BEGIN Source information

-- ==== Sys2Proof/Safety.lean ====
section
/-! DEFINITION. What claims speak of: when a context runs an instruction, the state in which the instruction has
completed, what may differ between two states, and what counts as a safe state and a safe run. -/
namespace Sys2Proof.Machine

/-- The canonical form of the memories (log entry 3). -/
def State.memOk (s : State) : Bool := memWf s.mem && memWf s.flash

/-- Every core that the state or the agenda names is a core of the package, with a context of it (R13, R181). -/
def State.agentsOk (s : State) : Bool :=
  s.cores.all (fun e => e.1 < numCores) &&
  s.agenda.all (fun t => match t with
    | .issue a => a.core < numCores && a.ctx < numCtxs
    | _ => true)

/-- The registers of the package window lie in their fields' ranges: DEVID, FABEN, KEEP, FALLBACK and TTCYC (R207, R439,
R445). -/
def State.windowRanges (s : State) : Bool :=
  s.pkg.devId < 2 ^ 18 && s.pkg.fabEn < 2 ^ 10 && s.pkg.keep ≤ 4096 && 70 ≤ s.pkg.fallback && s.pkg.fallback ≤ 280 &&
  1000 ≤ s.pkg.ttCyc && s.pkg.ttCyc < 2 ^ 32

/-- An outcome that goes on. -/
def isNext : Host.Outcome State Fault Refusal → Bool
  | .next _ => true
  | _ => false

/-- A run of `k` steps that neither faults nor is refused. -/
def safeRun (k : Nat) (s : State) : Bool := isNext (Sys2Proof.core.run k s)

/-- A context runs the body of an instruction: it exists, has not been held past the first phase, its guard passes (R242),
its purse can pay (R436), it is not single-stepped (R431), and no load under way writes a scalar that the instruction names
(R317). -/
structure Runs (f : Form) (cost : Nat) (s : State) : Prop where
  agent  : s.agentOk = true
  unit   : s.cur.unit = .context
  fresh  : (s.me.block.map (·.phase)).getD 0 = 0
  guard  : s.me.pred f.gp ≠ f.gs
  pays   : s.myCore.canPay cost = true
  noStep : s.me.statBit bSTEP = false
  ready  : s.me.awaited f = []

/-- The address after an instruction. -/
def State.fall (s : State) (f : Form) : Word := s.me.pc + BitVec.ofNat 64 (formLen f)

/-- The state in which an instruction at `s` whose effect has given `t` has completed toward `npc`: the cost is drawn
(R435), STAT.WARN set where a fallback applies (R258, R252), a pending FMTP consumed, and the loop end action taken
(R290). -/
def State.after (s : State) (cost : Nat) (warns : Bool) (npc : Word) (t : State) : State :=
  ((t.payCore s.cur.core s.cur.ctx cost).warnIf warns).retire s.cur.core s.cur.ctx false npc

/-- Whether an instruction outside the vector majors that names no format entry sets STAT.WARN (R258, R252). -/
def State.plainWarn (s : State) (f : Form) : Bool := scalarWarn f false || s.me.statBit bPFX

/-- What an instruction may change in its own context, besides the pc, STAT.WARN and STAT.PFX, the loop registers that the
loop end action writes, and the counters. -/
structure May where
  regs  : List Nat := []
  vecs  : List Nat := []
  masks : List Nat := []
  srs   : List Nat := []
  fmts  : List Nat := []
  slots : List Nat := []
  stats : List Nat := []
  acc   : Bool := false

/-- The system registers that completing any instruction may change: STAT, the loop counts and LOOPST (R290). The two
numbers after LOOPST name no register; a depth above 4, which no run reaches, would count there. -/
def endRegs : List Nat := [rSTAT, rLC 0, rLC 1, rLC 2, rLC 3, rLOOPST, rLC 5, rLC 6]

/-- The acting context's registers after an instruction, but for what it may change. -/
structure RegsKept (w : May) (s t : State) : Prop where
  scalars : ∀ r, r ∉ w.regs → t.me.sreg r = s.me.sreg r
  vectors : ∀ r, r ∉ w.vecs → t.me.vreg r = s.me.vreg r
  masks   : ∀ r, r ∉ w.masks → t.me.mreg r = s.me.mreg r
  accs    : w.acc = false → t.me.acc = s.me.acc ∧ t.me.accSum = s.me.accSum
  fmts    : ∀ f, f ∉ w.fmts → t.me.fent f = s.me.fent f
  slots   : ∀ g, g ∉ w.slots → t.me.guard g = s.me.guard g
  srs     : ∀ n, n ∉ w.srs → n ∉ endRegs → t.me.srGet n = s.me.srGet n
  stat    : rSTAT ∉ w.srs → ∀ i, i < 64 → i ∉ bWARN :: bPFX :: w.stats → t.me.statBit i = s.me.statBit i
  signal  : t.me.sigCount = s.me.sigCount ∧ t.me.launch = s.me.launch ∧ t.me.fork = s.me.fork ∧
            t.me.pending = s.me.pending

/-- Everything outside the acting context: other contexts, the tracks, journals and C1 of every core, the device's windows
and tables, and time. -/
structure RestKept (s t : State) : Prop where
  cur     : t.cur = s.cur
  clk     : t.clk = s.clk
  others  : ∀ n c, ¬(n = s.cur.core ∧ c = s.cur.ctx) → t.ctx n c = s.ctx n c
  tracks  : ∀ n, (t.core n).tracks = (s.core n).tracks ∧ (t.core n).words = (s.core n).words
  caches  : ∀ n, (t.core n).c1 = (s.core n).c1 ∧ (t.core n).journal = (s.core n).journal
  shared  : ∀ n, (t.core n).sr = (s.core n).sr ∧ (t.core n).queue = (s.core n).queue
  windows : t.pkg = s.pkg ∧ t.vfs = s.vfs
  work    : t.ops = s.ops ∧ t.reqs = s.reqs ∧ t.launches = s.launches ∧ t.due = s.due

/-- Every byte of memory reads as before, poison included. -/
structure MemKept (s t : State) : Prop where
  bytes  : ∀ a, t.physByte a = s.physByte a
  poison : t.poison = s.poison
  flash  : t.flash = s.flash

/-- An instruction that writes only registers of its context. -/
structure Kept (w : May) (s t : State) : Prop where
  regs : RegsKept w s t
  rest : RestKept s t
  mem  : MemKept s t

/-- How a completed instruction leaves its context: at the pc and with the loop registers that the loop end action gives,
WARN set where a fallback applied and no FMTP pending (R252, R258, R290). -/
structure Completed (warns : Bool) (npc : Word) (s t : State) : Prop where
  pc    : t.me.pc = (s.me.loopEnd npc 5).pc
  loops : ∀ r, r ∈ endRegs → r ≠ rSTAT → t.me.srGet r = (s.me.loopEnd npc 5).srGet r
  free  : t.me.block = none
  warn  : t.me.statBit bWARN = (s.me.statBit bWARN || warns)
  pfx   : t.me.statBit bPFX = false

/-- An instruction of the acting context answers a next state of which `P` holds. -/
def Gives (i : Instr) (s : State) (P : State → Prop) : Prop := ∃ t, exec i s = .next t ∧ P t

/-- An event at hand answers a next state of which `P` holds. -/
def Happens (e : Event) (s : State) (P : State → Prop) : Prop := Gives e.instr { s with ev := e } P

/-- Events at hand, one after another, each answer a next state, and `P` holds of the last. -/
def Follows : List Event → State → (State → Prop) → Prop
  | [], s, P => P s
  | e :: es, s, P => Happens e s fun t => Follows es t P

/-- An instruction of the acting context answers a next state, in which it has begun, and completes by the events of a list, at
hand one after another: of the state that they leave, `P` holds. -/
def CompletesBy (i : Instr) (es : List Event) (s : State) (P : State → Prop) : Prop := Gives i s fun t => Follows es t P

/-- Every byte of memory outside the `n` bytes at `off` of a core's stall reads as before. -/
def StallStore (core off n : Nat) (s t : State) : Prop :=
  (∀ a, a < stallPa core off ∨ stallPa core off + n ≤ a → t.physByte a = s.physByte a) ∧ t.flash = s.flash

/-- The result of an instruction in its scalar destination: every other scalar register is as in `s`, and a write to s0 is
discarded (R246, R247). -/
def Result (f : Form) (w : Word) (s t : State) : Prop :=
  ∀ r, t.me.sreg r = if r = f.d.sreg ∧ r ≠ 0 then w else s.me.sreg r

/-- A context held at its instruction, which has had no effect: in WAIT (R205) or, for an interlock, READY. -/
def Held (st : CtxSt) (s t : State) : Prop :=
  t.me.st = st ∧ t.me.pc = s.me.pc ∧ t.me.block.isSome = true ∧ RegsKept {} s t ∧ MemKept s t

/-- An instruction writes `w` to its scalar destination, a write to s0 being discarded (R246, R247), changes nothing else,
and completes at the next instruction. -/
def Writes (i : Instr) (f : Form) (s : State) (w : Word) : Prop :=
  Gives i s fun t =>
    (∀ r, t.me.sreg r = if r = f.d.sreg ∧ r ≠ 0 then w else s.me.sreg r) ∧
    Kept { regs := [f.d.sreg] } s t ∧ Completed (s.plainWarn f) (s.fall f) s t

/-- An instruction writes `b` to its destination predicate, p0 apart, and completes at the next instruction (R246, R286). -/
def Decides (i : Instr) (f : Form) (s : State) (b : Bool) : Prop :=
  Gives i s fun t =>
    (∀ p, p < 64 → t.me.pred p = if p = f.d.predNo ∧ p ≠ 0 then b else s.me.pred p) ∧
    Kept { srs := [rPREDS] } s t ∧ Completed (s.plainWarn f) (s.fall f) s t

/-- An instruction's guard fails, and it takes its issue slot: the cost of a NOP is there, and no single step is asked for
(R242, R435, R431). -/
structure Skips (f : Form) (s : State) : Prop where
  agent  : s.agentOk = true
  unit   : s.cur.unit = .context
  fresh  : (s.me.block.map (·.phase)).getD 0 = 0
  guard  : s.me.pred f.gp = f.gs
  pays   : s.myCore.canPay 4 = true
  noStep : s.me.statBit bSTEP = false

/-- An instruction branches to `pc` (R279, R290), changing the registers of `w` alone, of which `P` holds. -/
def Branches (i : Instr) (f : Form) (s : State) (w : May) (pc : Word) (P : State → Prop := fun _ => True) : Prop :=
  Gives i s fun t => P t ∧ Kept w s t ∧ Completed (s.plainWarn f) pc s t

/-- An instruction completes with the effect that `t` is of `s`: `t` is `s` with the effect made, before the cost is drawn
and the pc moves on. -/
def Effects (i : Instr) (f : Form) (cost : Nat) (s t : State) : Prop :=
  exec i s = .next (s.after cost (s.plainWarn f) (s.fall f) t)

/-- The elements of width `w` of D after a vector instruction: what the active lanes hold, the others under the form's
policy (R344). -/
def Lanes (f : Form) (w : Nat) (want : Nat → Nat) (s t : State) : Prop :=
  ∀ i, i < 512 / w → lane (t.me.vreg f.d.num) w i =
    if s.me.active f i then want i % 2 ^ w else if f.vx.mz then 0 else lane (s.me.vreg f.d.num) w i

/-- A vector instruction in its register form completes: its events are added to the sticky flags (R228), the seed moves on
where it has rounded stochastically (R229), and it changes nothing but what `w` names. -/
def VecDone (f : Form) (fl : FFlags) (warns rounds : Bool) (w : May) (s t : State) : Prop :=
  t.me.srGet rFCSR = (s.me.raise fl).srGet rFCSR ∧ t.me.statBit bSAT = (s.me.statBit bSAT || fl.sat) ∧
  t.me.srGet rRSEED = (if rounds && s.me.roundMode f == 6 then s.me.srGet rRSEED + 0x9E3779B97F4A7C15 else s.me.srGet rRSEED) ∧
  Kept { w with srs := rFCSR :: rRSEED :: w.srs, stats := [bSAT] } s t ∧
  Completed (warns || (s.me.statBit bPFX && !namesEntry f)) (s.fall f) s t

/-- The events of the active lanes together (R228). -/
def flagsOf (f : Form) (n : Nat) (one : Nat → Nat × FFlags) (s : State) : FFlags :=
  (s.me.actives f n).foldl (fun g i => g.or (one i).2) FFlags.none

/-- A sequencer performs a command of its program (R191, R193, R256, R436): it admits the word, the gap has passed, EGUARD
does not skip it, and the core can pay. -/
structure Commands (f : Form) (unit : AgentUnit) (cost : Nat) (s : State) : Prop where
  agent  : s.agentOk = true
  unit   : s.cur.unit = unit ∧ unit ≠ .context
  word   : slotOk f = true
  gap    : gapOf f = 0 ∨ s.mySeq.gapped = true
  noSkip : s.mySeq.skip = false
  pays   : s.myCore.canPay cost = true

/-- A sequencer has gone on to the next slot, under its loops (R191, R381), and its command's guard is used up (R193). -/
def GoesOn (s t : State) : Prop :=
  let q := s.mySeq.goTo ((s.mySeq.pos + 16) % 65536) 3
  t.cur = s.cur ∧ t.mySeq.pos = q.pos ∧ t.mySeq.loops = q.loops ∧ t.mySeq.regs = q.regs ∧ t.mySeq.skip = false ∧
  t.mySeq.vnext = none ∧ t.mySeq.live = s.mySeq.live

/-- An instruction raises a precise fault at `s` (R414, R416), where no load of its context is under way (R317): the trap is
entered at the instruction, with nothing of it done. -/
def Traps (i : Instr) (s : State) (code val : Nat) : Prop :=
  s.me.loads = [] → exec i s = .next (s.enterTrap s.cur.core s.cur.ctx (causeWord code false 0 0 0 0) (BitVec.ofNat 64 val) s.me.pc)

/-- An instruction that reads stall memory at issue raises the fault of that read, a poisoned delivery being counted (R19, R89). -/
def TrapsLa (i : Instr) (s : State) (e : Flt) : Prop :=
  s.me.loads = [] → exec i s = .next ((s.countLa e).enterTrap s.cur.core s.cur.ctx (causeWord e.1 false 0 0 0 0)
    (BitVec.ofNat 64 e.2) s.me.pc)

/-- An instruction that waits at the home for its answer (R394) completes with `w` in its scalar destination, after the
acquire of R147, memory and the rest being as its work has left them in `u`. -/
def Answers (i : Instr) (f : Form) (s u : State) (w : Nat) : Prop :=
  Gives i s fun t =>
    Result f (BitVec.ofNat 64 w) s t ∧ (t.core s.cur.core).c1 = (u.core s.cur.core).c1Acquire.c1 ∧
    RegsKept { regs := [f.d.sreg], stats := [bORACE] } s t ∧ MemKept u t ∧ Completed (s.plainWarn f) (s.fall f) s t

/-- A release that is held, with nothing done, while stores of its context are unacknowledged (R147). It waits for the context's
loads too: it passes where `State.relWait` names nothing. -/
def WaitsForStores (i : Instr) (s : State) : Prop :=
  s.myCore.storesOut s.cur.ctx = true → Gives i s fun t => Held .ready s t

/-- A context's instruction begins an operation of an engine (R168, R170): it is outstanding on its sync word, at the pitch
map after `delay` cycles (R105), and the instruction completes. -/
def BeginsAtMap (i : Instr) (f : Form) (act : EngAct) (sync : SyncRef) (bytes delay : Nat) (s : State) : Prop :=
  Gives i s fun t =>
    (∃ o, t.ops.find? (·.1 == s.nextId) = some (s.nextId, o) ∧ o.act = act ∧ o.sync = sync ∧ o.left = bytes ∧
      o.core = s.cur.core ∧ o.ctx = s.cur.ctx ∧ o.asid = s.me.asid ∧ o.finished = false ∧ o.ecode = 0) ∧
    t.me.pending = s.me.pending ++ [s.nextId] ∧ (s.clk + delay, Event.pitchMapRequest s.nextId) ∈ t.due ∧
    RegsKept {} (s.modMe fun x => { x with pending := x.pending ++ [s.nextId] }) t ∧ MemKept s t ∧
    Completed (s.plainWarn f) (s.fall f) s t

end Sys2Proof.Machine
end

END Source information

*Aim of the task:* Begin at the line that has "write to s0 is" in the entries above; stop after the line that has "(∀ r, t.me.sreg". Transcribe exactly those lines and no others.

*The completed task:*
/-- The result of an instruction in its scalar destination: every other scalar register is as in `s`, and a write to s0 is
discarded (R246, R247). -/
def Result (f : Form) (w : Word) (s t : State) : Prop :=
  ∀ r, t.me.sreg r = if r = f.d.sreg ∧ r ≠ 0 then w else s.me.sreg r

/-- A context held at its instruction, which has had no effect: in WAIT (R205) or, for an interlock, READY. -/
def Held (st : CtxSt) (s t : State) : Prop :=
  t.me.st = st ∧ t.me.pc = s.me.pc ∧ t.me.block.isSome = true ∧ RegsKept {} s t ∧ MemKept s t

/-- An instruction writes `w` to its scalar destination, a write to s0 being discarded (R246, R247), changes nothing else,
and completes at the next instruction. -/
def Writes (i : Instr) (f : Form) (s : State) (w : Word) : Prop :=
  Gives i s fun t =>
    (∀ r, t.me.sreg r = if r = f.d.sreg ∧ r ≠ 0 then w else s.me.sreg r) ∧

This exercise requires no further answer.